I came upon Altered Curiosities by accident. It’s not the kind of book I would usually buy. But boy, I am so glad this book made it to my door. Don’t pass it by like I almost did. It’s packed with information on all kinds of crafts that seemingly bear no relation to one another. Yet author Jane Ann Wynn pulls them all together, with unconventional materials, and makes art. I didn’t try any of her projects, but I read through the book more than once and am taking inspiration from it for my own work.
For example, I love the look of rust (but not on my appliances, please! ) and patinas. I picked up a rusty washer on the street the other day and struck up a conversation with it. When I was finished, I had this pendant. I added a silver plated spoon hammered flat, gold filled wire, turquoise and copper. I think that Altered Curiosities got me thinking in a new way.
While running errands today, I found all these cool rusty bits on the sidewalk. These are going to end up in something. I’ll wait for them to talk to me first, like the washer did.
If any of this appeals to you, check out the art of Annette Tacconelli’s Urban Artifacts. If little washers talk to me, bridges and pieces of buildings talk to her. Not only is her art beautiful and hard to forget; it will stoke your creative juices even more.

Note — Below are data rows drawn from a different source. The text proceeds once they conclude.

-- ==== Sys2Proof/Tests/Slice0.lean ====
section
/-! SUPPORT. Tests of single commands on small states, and for each statement states and operands that meet its
hypotheses. -/

set_option Elab.async false

open Sys2Proof Sys2Proof.Machine

namespace Sys2Proof.Tests

/-! ### States the tests start from -/

/-- A last with every enable set. -/
def openLast : Last := { baseLast with enables := 0xFFFFFFFFFFFFFFFF, appletCount := 16384, roles := [1, 2, 0, 3] }

/-- A device in SERVICE, awake, with working noise sources and keys. -/
def live : State :=
  { State.reset with
    power := { State.reset.power with st := .active }
    vault := Vault.holding .service (some (zeros 32))
    active := openLast
    drbg := ⟨true, true, true, 0, false⟩
    keys := ⟨some (zeros 16), some (zeros 32), 0, some (zeros 32, zeros 32)⟩
    eng := { Engines.empty with microcodeOk := true } }

/-- A frame at pc 0 with 4 KiB of code and 64 KiB of data; register n holds the n-th number of `rs` after g0. -/
def frame (m : Mode) (rs : List Nat) : Fr :=
  { Fr.fresh m 7 with
    g := Vector.ofFn fun i => if i.val = 0 then 0 else BitVec.ofNat 64 (rs.getD (i.val - 1) 0)
    codeLen := 4096, dataLen := 65536, runMs := 1000, tag := 1 }

/-- Core 0 runs fr on device s. -/
def on (fr : Fr) (s : State) : State := setCore 0 { Core.idle with frames := #v[some fr, none, none, none], running := some 0 } s

/-- The next state of an outcome. -/
def next (o : Host.Outcome State Fault Refusal) : State :=
  match o with
  | .next t => t
  | _ => State.reset

/-- Register d of the frame on core 0 after a command. -/
def out (d : BitVec 5) (o : Host.Outcome State Fault Refusal) : Nat := (((next o).frame 0 0).map fun f => (f.reg d).toNat).getD 0

/-- pc of the frame on core 0 after a command. -/
def pcOf (o : Host.Outcome State Fault Refusal) : Nat := (((next o).frame 0 0).map fun f => f.pc.toNat).getD 0

/-- A frame with g1 = x and g2 = y. -/
def pair (x y : Nat) : State := on (frame .a [x, y]) live

/-! ### Instructions (expected results from the instruction tables of 06) -/

theorem test_add_wraps : out 3 (exec (.add 0 3 1 2) (pair (2 ^ 64 - 1) 2)) = 1 := by decide
theorem test_cry : out 3 (exec (.cry 0 3 1 2) (pair (2 ^ 64 - 1) 1)) = 1 := by decide
theorem test_brw : out 3 (exec (.brw 0 3 1 2) (pair 1 2)) = 1 := by decide
theorem test_sub : out 3 (exec (.sub 0 3 1 2) (pair 1 2)) = 2 ^ 64 - 1 := by decide
theorem test_mulhu : out 3 (exec (.mulhu 0 3 1 2) (pair (2 ^ 63) 4)) = 2 := by decide
theorem test_mulhs : out 3 (exec (.mulhs 0 3 1 2) (pair (2 ^ 64 - 1) 1)) = 2 ^ 64 - 1 := by decide
theorem test_divs : out 3 (exec (.divs 0 3 1 2) (pair (2 ^ 64 - 7) 2)) = 2 ^ 64 - 3 := by decide
theorem test_rems : out 3 (exec (.rems 0 3 1 2) (pair (2 ^ 64 - 7) 2)) = 2 ^ 64 - 1 := by decide
theorem test_divs_corner : out 3 (exec (.divs 0 3 1 2) (pair (2 ^ 63) (2 ^ 64 - 1))) = 2 ^ 63 := by decide
theorem test_sra : out 3 (exec (.sra 0 3 1 2) (pair (2 ^ 63) 63)) = 2 ^ 64 - 1 := by decide
theorem test_sll_amount : out 3 (exec (.sll 0 3 1 2) (pair 1 65)) = 2 := by decide
theorem test_ror : out 3 (exec (.ror 0 3 1 2) (pair 1 1)) = 2 ^ 63 := by decide
theorem test_slt : out 3 (exec (.slt 0 3 1 2) (pair (2 ^ 64 - 1) 0)) = 1 := by decide
theorem test_clz_zero : out 3 (exec (.clz 0 3 1) (pair 0 0)) = 64 := by decide
theorem test_ctz : out 3 (exec (.ctz 0 3 1) (pair 8 0)) = 3 := by decide
theorem test_bswap : out 3 (exec (.bswap 0 3 1) (pair 1 0)) = 2 ^ 56 := by decide
theorem test_bfx_signed : out 3 (exec (.bfx 0 3 1 4 3 true) (pair 0xF0 0)) = 2 ^ 64 - 1 := by decide
theorem test_bfi : out 2 (exec (.bfi 0 2 1 8 7) (pair 0x1FF 0xABCDEF)) = 0xABFFEF := by decide
theorem test_addi : out 3 (exec (.addi 0 3 1 0x3FFF) (pair 0 0)) = 2 ^ 64 - 1 := by decide
theorem test_liw_signed : out 3 (exec (.liw 0 3 0 0 0x80000000) (pair 0 0)) = 2 ^ 64 - 2 ^ 31 := by decide
theorem test_liw_pc : pcOf (exec (.liw 0 3 0 1 5) (pair 0 0)) = 8 := by decide
theorem test_beq_taken : pcOf (exec (.beq 0 1 2 5) (pair 4 4)) = 20 := by decide
theorem test_bne_not_taken : pcOf (exec (.bne 0 1 2 5) (pair 4 4)) = 4 := by decide
theorem test_jal_link : out 3 (exec (.jal 0 3 4) (pair 0 0)) = 4 := by decide
theorem test_jalr : pcOf (exec (.jalr 0 3 1 8) (pair 0x100 0)) = 0x108 := by decide
theorem test_divide_ends_order : ((next (exec (.divu 0 3 1 2) (pair 1 0))).frame 0 0).isNone = true := by
  decide +kernel
/-- A job frame with g1 = x and g2 = y. -/
def job (x y : Nat) : State := on (frame .j [x, y]) live

theorem test_store_load :
    out 3 (exec (.lh 0 3 1 0 .good) (next (exec (.sh 0 2 1 0) (job 0x40000010 0x8001)))) = 2 ^ 64 - 0x7FFF := by
  decide +kernel
theorem test_store_last_byte : (((next (exec (.sb 0 2 1 0) (job 0x4000FFFF 7))).frame 0 0).map (·.data)) =
    some [(0xFFFF, 7)] := by decide
theorem test_store_past_end_traps : ((next (exec (.sh 0 2 1 0) (job 0x40010000 7))).frame 0 0).isNone = true := by
  decide +kernel
theorem test_swr_count : out 3 (exec (.swr 0 3 0x2) (pair 0 0)) = 0 := by decide
theorem test_hbind_empty_slot : out 3 (exec (.hbind 0 2 1 3 1) (pair 5 0)) = 0x0303 := by decide +kernel

/-! ### Hypotheses met: instructions -/

theorem witness_runs : Runs (pair 3 4) 0 0 (frame .a [3, 4]) 1 ∧ Runs (pair 3 4) 0 0 (frame .a [3, 4]) 2 :=
  ⟨⟨rfl, by decide, rfl⟩, ⟨rfl, by decide, rfl⟩⟩

/-- The last word of the backed code: one word fits, two do not. -/
theorem witness_runs_at_end : let fr := { frame .a [] with pc := 4092 }
    Runs (on fr live) 0 0 fr 1 ∧ fr.mode ≠ .s ∧ fr.codeLen < fr.pc.toNat + 8 := ⟨⟨rfl, by decide, rfl⟩, by decide, by decide⟩

theorem witness_fetch_outside : let fr := { frame .a [] with pc := 4096 }
    (on fr live).runningFrame 0 = some (0, fr) ∧ fr.mode ≠ .s ∧ fr.codeLen < fr.pc.toNat + 4 :=
  ⟨rfl, by decide, by decide⟩

theorem witness_supervisor : ∃ fr, Runs live 8 0 fr 1 ∧ fr.mode = .s := ⟨_, ⟨rfl, .inl rfl, rfl⟩, rfl⟩

theorem witness_divide_by_zero : (frame .a [1, 0]).reg 2 = 0 ∧ (frame .a [1, 3]).reg 2 ≠ 0 := by decide

/-- LoadResults and StoreResults: an access at the last bytes of the data region, and one of the shared page. -/
theorem witness_place : let fr := frame .j [0x4000FFF8, 0xF0000000]
    (on fr live).place fr 0x4000FFF8 8 false = some ⟨spData, 0xFFF8, 8, false⟩ ∧
    (on fr live).hazard fr.uid [⟨spData, 0xFFF8, 8, false⟩] = false ∧
    (on fr live).place fr 0x4000FFF8 8 true = some ⟨spData, 0xFFF8, 8, true⟩ ∧
    (on fr live).place fr 0xF0000FF8 8 false = some ⟨spShared, 0xFF8, 8, false⟩ ∧
    (on fr live).place fr 0xF0000FF8 8 true = none ∧ (on fr live).place fr 0x40010000 1 false = none := by decide

/-- MemoryTraps: a window with its slide, and the session page of a general session. -/
theorem witness_spaces :
    let fr := { frame .j [] with
                windows := (Vector.replicate 16 none).set 15 (some ⟨0x1000, 0x08000000, true, false⟩)
                slides := (Vector.replicate 16 0).set 15 1, session := 0x1003 }
    let s := on fr { live with sessions := [⟨3, 1, 0, 9, none, []⟩] }
    vget fr.windows 15 none = some ⟨0x1000, 0x08000000, true, false⟩ ∧
    s.place fr (0x80000000 + 15 * 0x07000000 + 0x06FFFFF8) 8 false = some ⟨spWindow 15, 0x07FFFFF8, 8, false⟩ ∧
    s.place fr (0x80000000 + 15 * 0x07000000) 8 true = none ∧ (s.generalSession fr).isSome = true ∧
    s.place fr 0xF00010FF 1 true = none ∧ s.place fr 0xF0001100 1 true = some ⟨spPage, 0x100, 1, true⟩ := by decide

theorem witness_exit : ∃ n : BitVec 19, Status.ok.code = n.toNat ∧ (frame .a []).mode ≠ .s ∧
    ∃ m : BitVec 19, Status.compareFail.code = m.toNat ∧ Status.compareFail.cls = 4 := by
  exact ⟨0, by decide, by decide, 0x402, by decide, by decide⟩

theorem witness_break : ({ live with lc := { live.lc with debug := true } } : State).lc.debug = true ∧
    live.lc.debug = false ∧ live.vault.lc ≠ .test := by decide

theorem witness_wide_jump : let fr := frame .a [2 ^ 40]
    let j := (fr.reg 1 + BitVec.ofInt 64 (0 : BitVec 14).toInt).toNat
    j % 4 = 0 ∧ 2 ^ 32 ≤ j := by decide

theorem witness_words : wordReach 0x106 .a = none ∧ wordReach 0x200 .a = some .denied ∧ wordReach 0 .a = some .ro ∧
    wordReach 0x105 .a = some .rw ∧ wordReach 0x201 .s = some .rw := by decide

/-- Handles and HBIND: a slot that exists, one that is empty, one out of reach, and debug. -/
def withSlot (n alg usage : Nat) (m : Bytes) (s : State) : State :=
  { s with
    cellar := { s.cellar with slots := [⟨n, 1, BitVec.ofNat 64 (alg * 2 ^ 48 + 2 ^ 40 + 2 ^ usage), 0, .service, 1, 0, 0,
      none, 0, m, true⟩] }
    brine := { s.brine with entries := [⟨0, n, 5, 0, 1, 0, Copies.both ⟨5, 0, 1⟩⟩] } }

/-- An EXPIRE_AT_RESET slot of an earlier boot. -/
theorem witness_lapsed : let s : State := { live with cellar := { live.cellar with slots := [⟨9, 1, 0x0101010000200001, 0, .service, 1, 0, 0,
      some (List.replicate 16 1), 0, zeros 32, true⟩] } }
    ∃ k, s.slot 9 = some k ∧ k.expire = true ∧ k.nonce ≠ s.keys.bootNonce ∧ s.keys.bootNonce ≠ none :=
  ⟨_, rfl, by decide, by decide, by decide⟩

theorem witness_hbind : let s := withSlot 9 0x0101 0 (zeros 32) live
    (s.debugOn = false ∧ (Rq.ofMode .a).reaches s.active 9 = true ∧ (s.slot 9).isSome = true ∧ s.slot 8 = none ∧
      ({ s with lc := { s.lc with debug := true } } : State).debugOn = true) ∧
    (∃ o, bindObject s 0 (frame .a [9]) 1 9 = .ok o) ∧ (∃ e, bindObject s 0 (frame .a [9]) 1 8 = .error e) := by
  refine ⟨by decide, ⟨_, rfl⟩, ⟨_, rfl⟩⟩

theorem witness_out_of_reach : let s := { live with active := { openLast with hostCount := 9, appletCount := 0 } }
    s.debugOn = false ∧ (Rq.ofMode .j).reaches s.active 9 = false := by decide

theorem witness_run_limit : live.awake = true ∧ (pair 1 2).frame 0 (0 : Fin 4) = some (frame .a [1, 2]) ∧
    (frame .a [1, 2]).runMs ≠ 0 := ⟨by decide, rfl, by decide⟩

/-- Tokens: an empty, a busy and a done token, and a frame that waits with a limit. -/
theorem witness_tokens : (frame .a []).tok 3 = .empty ∧ ((frame .a []).setTok 3 .busy).tok 3 = .busy ∧
    ((frame .a []).setTok 3 (.done .ok 1 2)).tok 3 = .done .ok 1 2 := by decide

theorem witness_wait_limit : let y := { frame .a [] with wait := some (3, 1, 2), waitLimit := 5 }
    (on y live).awake = true ∧ (on y live).frame 0 (0 : Fin 4) = some y ∧ y.wait = some (3, 1, 2) ∧ y.waitLimit ≠ 0 :=
  ⟨by decide, rfl, rfl, by decide⟩

/-- OpenPresses: reserve of 1 and of 65,536 bytes, a full reserve, a protected page and an open one. -/
theorem witness_press_reserve : let fr := frame .j [65536, 1]
    fr.openPress 3 = none ∧ (fr.reg 1).toNat ≤ 65536 ∧ 1 ≤ (fr.reg 2).toNat ∧
    live.press.bufUsed + (fr.reg 1).toNat ≤ 1048576 := by decide

def pressFr : Fr := (frame .j [7 * 2 ^ 32 + 5, 0x40000000, 8, 3]).setPress 1 (some ⟨48, 0, [], []⟩)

This necklace is made from part of another one of my Grandmother’s silverplated spoons. After I made the bracelet I showed in an earlier post, I decided to try something new. The cabochon is polymer. The spoon is dapped, pierced, and patinated. The cab is held in place with gold filled wire. The pendant is strung on rubber cord and finished with Balinese style vermeil spacers and a vermeil clasp. I am exploring more ways to make jewelry from spoons and found objects. I will post the more interesting results.
I wanted to make a meaningful Christmas present for a younger family member. My mother had given me my Grandmother’s silver plate and said that it would be OK if I made jewelry out of it. I took two teaspoons and heated them until they were cherry red with my lamp working torch. After letting them cool, I clamped them into a vise and sawed off the handles with my jeweler’s saw. I filed off the rough edges and drilled holes in both ends of each handle. I shaped the pieces with a rubber covered mallet and a form made to hammer out dents in cars. Then I threw the handles in the pickle pot to clean off most of the fire scale. Next, I used a wire brush attachment in my drill to clean off the rest of the dirt and shine them up. I filed around the rough edges of the holes I’d drilled and went over the handles with steel wool before polishing them with muslin buffing wheel and rouge.
I assembled the pieces with jump rings I’d made previously, and a lobster clasp. When I don’t solder jump rings, I like to make them oval shaped with the cut on the side because they are stronger and less likely to pull apart which is important for a bracelet. I was going to put a lamp-worked bead dangle on the front with a wrapped loop. I ended up using the dangle you see in the picture-an odd earring belonging to my mother.
I have a full set of my Grandmother’s silver plate and a ton of ideas for using it to make jewelry. What about a ring or bracelet for my maternal girl cousins? That’s a thought. It would be a good way to share the silver plate with the family.
Yesterday, my Mother was telling me about the wonderful Christmas dinners my Grandmother cooked years ago. I imagine they enjoyed more than one with the spoons I used on this bracelet. I never knew my Grandmother. The picture of her below must have been taken when she was 16 or so, which would make it circa 1900.